Thursday, 7 March 2013

Ganadores del Concurso de microrrelatos "Mujer y sociedad"

1º premio:


Carnaval

Disfrazarse es como todo, a algunas personas les gusta y a otras no. A ella no le gustaba. Pero iban a ir todas igual, y si no se disfrazaba tendría que quedarse en casa.
Cedió. Disfraz azul, con trasparencias. Muy sexy, la verdad. Zapatos de diez centímetros y labios rojos pasión. Tupé y alisado. Una imagen excepcional.
Llegaron al punto de encuentro y ellos, claro, no iban disfrazados. Llevaban pantalón y camisa. Zapatos planos. Por supuesto, sin maquillar. Quedaban ocho horas por delante y muchos retoques en el baño, muchos juegos de equilibrio sobre tacones y escaleras de almacén. Y estaba cansada antes de empezar, porque no sentirse ella misma la agotaba.
Así todos los días. Porque para ella ir a trabajar era como el carnaval. Y no es que no le gustara arreglarse, es que quería decidir cuándo hacerlo sin que de ello dependiera su trabajo.
Se abrochó el uniforme, se colgó la sonrisa y abrió las puertas.
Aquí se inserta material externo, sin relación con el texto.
-- ==== Sys2Proof/Machine/Dispatch.lean ====
section
/-! DEFINITION. exec: one arm per command (30_encoding.md R71). -/

namespace Sys2Proof.Machine

def exec (i : Instr) (s : State) : Host.Outcome State Fault Refusal :=
  match i with
  | .crc32 => Sys2Proof.Machine.execCrc32 s
  | .crcstamp => Sys2Proof.Machine.execCrcstamp s
  | .enc => Sys2Proof.Machine.execEnc s
  | .dec => Sys2Proof.Machine.execDec s

end Sys2Proof.Machine
end

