/-- Crc32ComputesTheChecksum, completion: the empty and the longest length. -/
theorem witness_crc32_completes :
    (openState 0#32 0#32 0#32).len.toNat ≤ 0x7FFFFFFF ∧
    (openState 0#32 0#32 0x7FFFFFFF#32).len.toNat ≤ 0x7FFFFFFF ∧
    memAdmit (openState 0#32 0#32 0x7FFFFFFF#32).platform 0 0x7FFFFFFF = true ∧
    memAdmit (openState 0#32 0#32 0#32).platform 0 0 = true := by decide

/-- Crc32ComputesTheChecksum, BAD_LEN and BUS. -/
theorem witness_crc32_errors :
    0x7FFFFFFF < (openState 0#32 0#32 0x80000000#32).len.toNat ∧
    (withOperands 0xFFF#32 0#32 2#32 []).len.toNat ≤ 0x7FFFFFFF ∧
    memAdmit (withOperands 0xFFF#32 0#32 2#32 []).platform 0xFFF 2 = false := by decide

/-- CrcstampStoresTheChecksum, completion: the shortest and the longest record. -/
theorem witness_crcstamp_completes :
    Memory.wf (openState 0#32 0#32 4#32).mem = true ∧
    4 ≤ (openState 0#32 0#32 4#32).len.toNat ∧
    (openState 0#32 0#32 4#32).len.toNat ≤ 0x7FFFFFFF ∧
    memAdmit (openState 0#32 0#32 4#32).platform 0 4 = true ∧
    4 ≤ (openState 0#32 0#32 0x7FFFFFFF#32).len.toNat ∧
    (openState 0#32 0#32 0x7FFFFFFF#32).len.toNat ≤ 0x7FFFFFFF ∧
    memAdmit (openState 0#32 0#32 0x7FFFFFFF#32).platform 0 0x7FFFFFFF = true := by decide

/-- CrcstampStoresTheChecksum, BAD_LEN on both sides and BUS. -/
theorem witness_crcstamp_errors :
    (openState 0#32 0#32 3#32).len.toNat < 4 ∧
    0x7FFFFFFF < (openState 0#32 0#32 0x80000000#32).len.toNat ∧
    4 ≤ (withOperands 0x1FFFD#32 0#32 4#32 []).len.toNat ∧
    (withOperands 0x1FFFD#32 0#32 4#32 []).len.toNat ≤ 0x7FFFFFFF ∧
    memAdmit (withOperands 0x1FFFD#32 0#32 4#32 []).platform 0x1FFFD 4 = false := by decide

/-- EncWritesTheEncryptedInput and DecWritesTheDecryptedInput, completion: the empty, one chunk and the
longest length. -/
theorem witness_cipher_completes :
    Memory.wf (openState 0#32 0#32 0x7FFFFFF0#32).mem = true ∧
    (openState 0#32 0#32 0x7FFFFFF0#32).platform.multiChunk = .computeAndFlag ∧
    (openState 0#32 0#32 0x7FFFFFF0#32).len.toNat ≤ 0x7FFFFFFF ∧
    (openState 0#32 0#32 0x7FFFFFF0#32).len.toNat % 16 = 0 ∧
    memAdmit (openState 0#32 0#32 0x7FFFFFF0#32).platform 0 0x7FFFFFF0 = true ∧
    (openState 0#32 0#32 4096#32).len.toNat % 16 = 0 ∧
    memAdmit (openState 0#32 0#32 4096#32).platform 0 4096 = true ∧
    (openState 0#32 0#32 0#32).len.toNat % 16 = 0 ∧
    memAdmit (openState 0#32 0#32 0#32).platform 0 0 = true := by decide

/-- The same statements, BAD_LEN: too long, not a multiple of 16. -/
theorem witness_cipher_bad_len :
    0x7FFFFFFF < (openState 0#32 0#32 0x80000000#32).len.toNat ∧
    (openState 0#32 0#32 0x80000000#32).platform.multiChunk = .computeAndFlag ∧
    (openState 0#32 0#32 17#32).len.toNat % 16 ≠ 0 := by decide

/-- StricterMultiChunkRefusesMoreChunks: the shortest refused length and the longest accepted one. -/
theorem witness_refusing_platform :
    (refusingState 0#32 0#32 4097#32).platform.multiChunk = .refuse ∧
    4096 < (refusingState 0#32 0#32 4097#32).len.toNat ∧
    (refusingState 0#32 0#32 4096#32).platform.multiChunk = .refuse ∧
    (refusingState 0#32 0#32 4096#32).len.toNat ≤ 4096 := by decide

/-- The same statements, BUS: the source or the destination is not admitted. -/
theorem witness_cipher_bus :
    (withOperands 0x1FFF8#32 0x2000#32 16#32 []).len.toNat ≤ 0x7FFFFFFF ∧
    (withOperands 0x1FFF8#32 0x2000#32 16#32 []).len.toNat % 16 = 0 ∧
    (withOperands 0x1FFF8#32 0x2000#32 16#32 []).platform.multiChunk = .computeAndFlag ∧
    memAdmit (withOperands 0x1FFF8#32 0x2000#32 16#32 []).platform 0x1FFF8 16 = false ∧
    memAdmit (withOperands 0x1000#32 0xFF0#32 16#32 []).platform 0xFF0 16 = false := by decide

/-- AnErrorChangesStatusOnly, StatusDescribesTheLastCommand: an error and a completion. -/
theorem witness_command_status :
    (∃ t, State.writeCommand (openState 0#32 0#32 17#32) 0x10#32 = .next t ∧
      statusErrBit t.status = true) ∧
    (∃ t, State.writeCommand (openState 0#32 0#32 0#32) 0x10#32 = .next t ∧
      statusErrBit t.status = false) := ⟨⟨_, rfl, by decide⟩, ⟨_, rfl, by decide⟩⟩

/-- Crc32Frame, CrcstampFrame, CipherFrame: each command completes on a canonical memory. -/
theorem witness_frames :
    Memory.wf digits = true ∧
    (∃ t, exec .crc32 (withOperands 0x1000#32 0#32 9#32 digits) = .next t ∧ t.status = 1#32) ∧
    (∃ t, exec .crcstamp (withOperands 0x1000#32 0#32 9#32 digits) = .next t ∧ t.status = 1#32) ∧
    (∃ t, exec .enc (withOperands 0x1000#32 0x1008#32 16#32 digits) = .next t ∧ t.status = 1#32) ∧
    (∃ t, exec .dec (withOperands 0x1000#32 0x1008#32 16#32 digits) = .next t ∧ t.status = 1#32) :=
  ⟨by decide, ⟨_, rfl, rfl⟩, ⟨_, rfl, rfl⟩, ⟨_, rfl, rfl⟩, ⟨_, rfl, rfl⟩⟩

/-- CommandTouchesOnlyItsFootprint: two states that differ only outside the read range (in the four
checksum bytes of a record), both completing. -/
theorem witness_footprint :
    (∀ r : Reg, r ≠ .result → r ≠ .status →
      (withOperands 0x1000#32 0#32 5#32 []).readReg r =
        (withOperands 0x1000#32 0#32 5#32 [(0x1000, 0xDE#8)]).readReg r) ∧
    Memory.wf [(0x1000, 0xDE#8)] = true ∧
    (∀ x, readFootprint .crcstamp (withOperands 0x1000#32 0#32 5#32 []) x →
      Memory.get [] x = Memory.get [(0x1000, 0xDE#8)] x) ∧
    (∃ t t', exec .crcstamp (withOperands 0x1000#32 0#32 5#32 []) = .next t ∧
      exec .crcstamp (withOperands 0x1000#32 0#32 5#32 [(0x1000, 0xDE#8)]) = .next t' ∧
      statusOkBit t.status = true) := by
  refine ⟨fun r _ _ => by cases r <;> rfl, by decide, fun x hx => ?_, ⟨_, _, rfl, rfl, by decide⟩⟩
  have hx : 0x1000 + 4 ≤ x := hx.1
  simp [Memory.get, show ¬0x1000 = x by omega]

/-- CommandTouchesOnlyItsFootprint and RepeatedCommandsChangeNothing: an ENC on disjoint ranges, and
one that ends in an error. -/
theorem witness_repeated :
    (withOperands 0x1000#32 0x1010#32 16#32 digits).src.toNat +
        (withOperands 0x1000#32 0x1010#32 16#32 digits).len.toNat ≤
      (withOperands 0x1000#32 0x1010#32 16#32 digits).dst.toNat ∧
    (∃ t, exec .enc (withOperands 0x1000#32 0x1010#32 16#32 digits) = .next t ∧
      statusOkBit t.status = true) ∧
    (∃ t, exec .enc (withOperands 0x1000#32 0x1010#32 17#32 digits) = .next t ∧
      statusErrBit t.status = true) := ⟨by decide, ⟨_, rfl, by decide⟩, ⟨_, rfl, by decide⟩⟩

/-- CrcstampMakesTheRecordValid (the memory after itself is one that agrees with it). -/
theorem witness_stamped :
    Memory.wf digits = true ∧
    ∃ t, exec .crcstamp (withOperands 0x1000#32 0#32 9#32 digits) = .next t ∧
      statusOkBit t.status = true := ⟨by decide, ⟨_, rfl, by decide⟩⟩

/-- Crc32VerifiesARecord. -/
theorem witness_verify :
    4 ≤ (withOperands 0x1004#32 0#32 5#32 digits).src.toNat ∧
    ∃ t, exec .crc32 (withOperands 0x1004#32 0#32 5#32 digits) = .next t ∧
      statusOkBit t.status = true := ⟨by decide, ⟨_, rfl, by decide⟩⟩

/-- ResultWrittenOnlyByCompletedChecksum: a CRC32, and a reset that clears RESULT. -/
theorem witness_result_written :
    (match step { withOperands 0x1000#32 0#32 9#32 digits with
        pending := [.regWrite 0 .word 0x01#32] } with
      | .next t => decide (t.result ≠ 0#32)
      | .fault _ => false
      | .refused _ => false) = true ∧
    (match step { about .reset with result := 7#32 } with
      | .next t => decide (t.result ≠ 7#32)
      | .fault _ => false
      | .refused _ => false) = true := by decide +kernel

/-- OperandRegistersWrittenOnlyByTheHost: a host write of LEN changes it, and a reset does. -/
theorem witness_operand_written :
    ((0x10, Reg.len) ∈ registerTable ∧ operandReg .len) ∧
    (∃ t, step (about (.regWrite 0x10 .word 5#32)) = .next t ∧
      t.readReg .len ≠ (about (.regWrite 0x10 .word 5#32)).readReg .len) ∧
    (∃ t, step { about .reset with len := 5#32 } = .next t ∧ t.readReg .len ≠ 5#32) :=
  ⟨⟨by decide, by decide, by decide, by decide⟩, ⟨_, rfl, by decide⟩, ⟨_, rfl, by decide⟩⟩

/-- OperandRegisterStoresEveryValue, StatusAndResultIgnoreHostWrites, RegisterReadReturnsItsValue: the
first and last operand register, the two read-only registers, and a read of the last offset. -/
theorem witness_register_access :
    (0x08, Reg.src) ∈ registerTable ∧ (0x3C, Reg.iv3) ∈ registerTable ∧
    (about (.regWrite 0x08 .word 9#32)).pending =
      .regWrite ((about (.regWrite 0x08 .word 9#32)).platform.regBase + 0x08) .word 9#32 :: [] ∧
    (about (.regWrite 0x3C .word 9#32)).pending =
      .regWrite ((about (.regWrite 0x3C .word 9#32)).platform.regBase + 0x3C) .word 9#32 :: [] ∧
    (about (.regWrite 0x04 .word 9#32)).pending =
      .regWrite ((about (.regWrite 0x04 .word 9#32)).platform.regBase + 0x04) .word 9#32 :: [] ∧
    (about (.regWrite 0x14 .word 9#32)).pending =
      .regWrite ((about (.regWrite 0x14 .word 9#32)).platform.regBase + 0x14) .word 9#32 :: [] ∧
    (about (.regRead 0x3C .word)).pending =
      .regRead ((about (.regRead 0x3C .word)).platform.regBase + 0x3C) .word :: [] := by decide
Un día más, el desfile iba a comenzar.

Eva Muñoz


2ºpremio

Adiós sin el corazón

Por mucho que dijeran con la boca chica sus familiares y amigos, la presión se masticaba en el ambiente y el aire era irrespirable. En el pueblo ya no la miraban igual desde los rumores de infidelidad. Con independencia de su veracidad, siempre algo queda, Eva se sentía marcada y desprotegida. Así que cuando se le acabaron las lágrimas, primero las de rabia, luego las de impotencia, y por último las de indefensión, decidió poner fin a un matrimonio en el que ya no creía. Con cabeza alta y paso decidido, se dirigió al dormitorio, abrió el falso cajón junto a la cama de matrimonio, y tras empuñar la pistola, sin vacilaciones, enfiló hacia el salón. A menos de un metro, tras cuadrarse, y sin pestañear, descerrajó un único, certero e inapelable disparo en pleno corazón del retrato de su esposo. Era el último favor que le hacía. “A fin de cuentas un cuadro con una historia detrás se vende mejor en el mercado, que se lo digan a Cela y su Miró rasgado”- pensó en voz alta sonriendo. Dejó el arma aún humeante y se marchó con lo puesto. Para el viaje de la libertad no precisaba alforjas.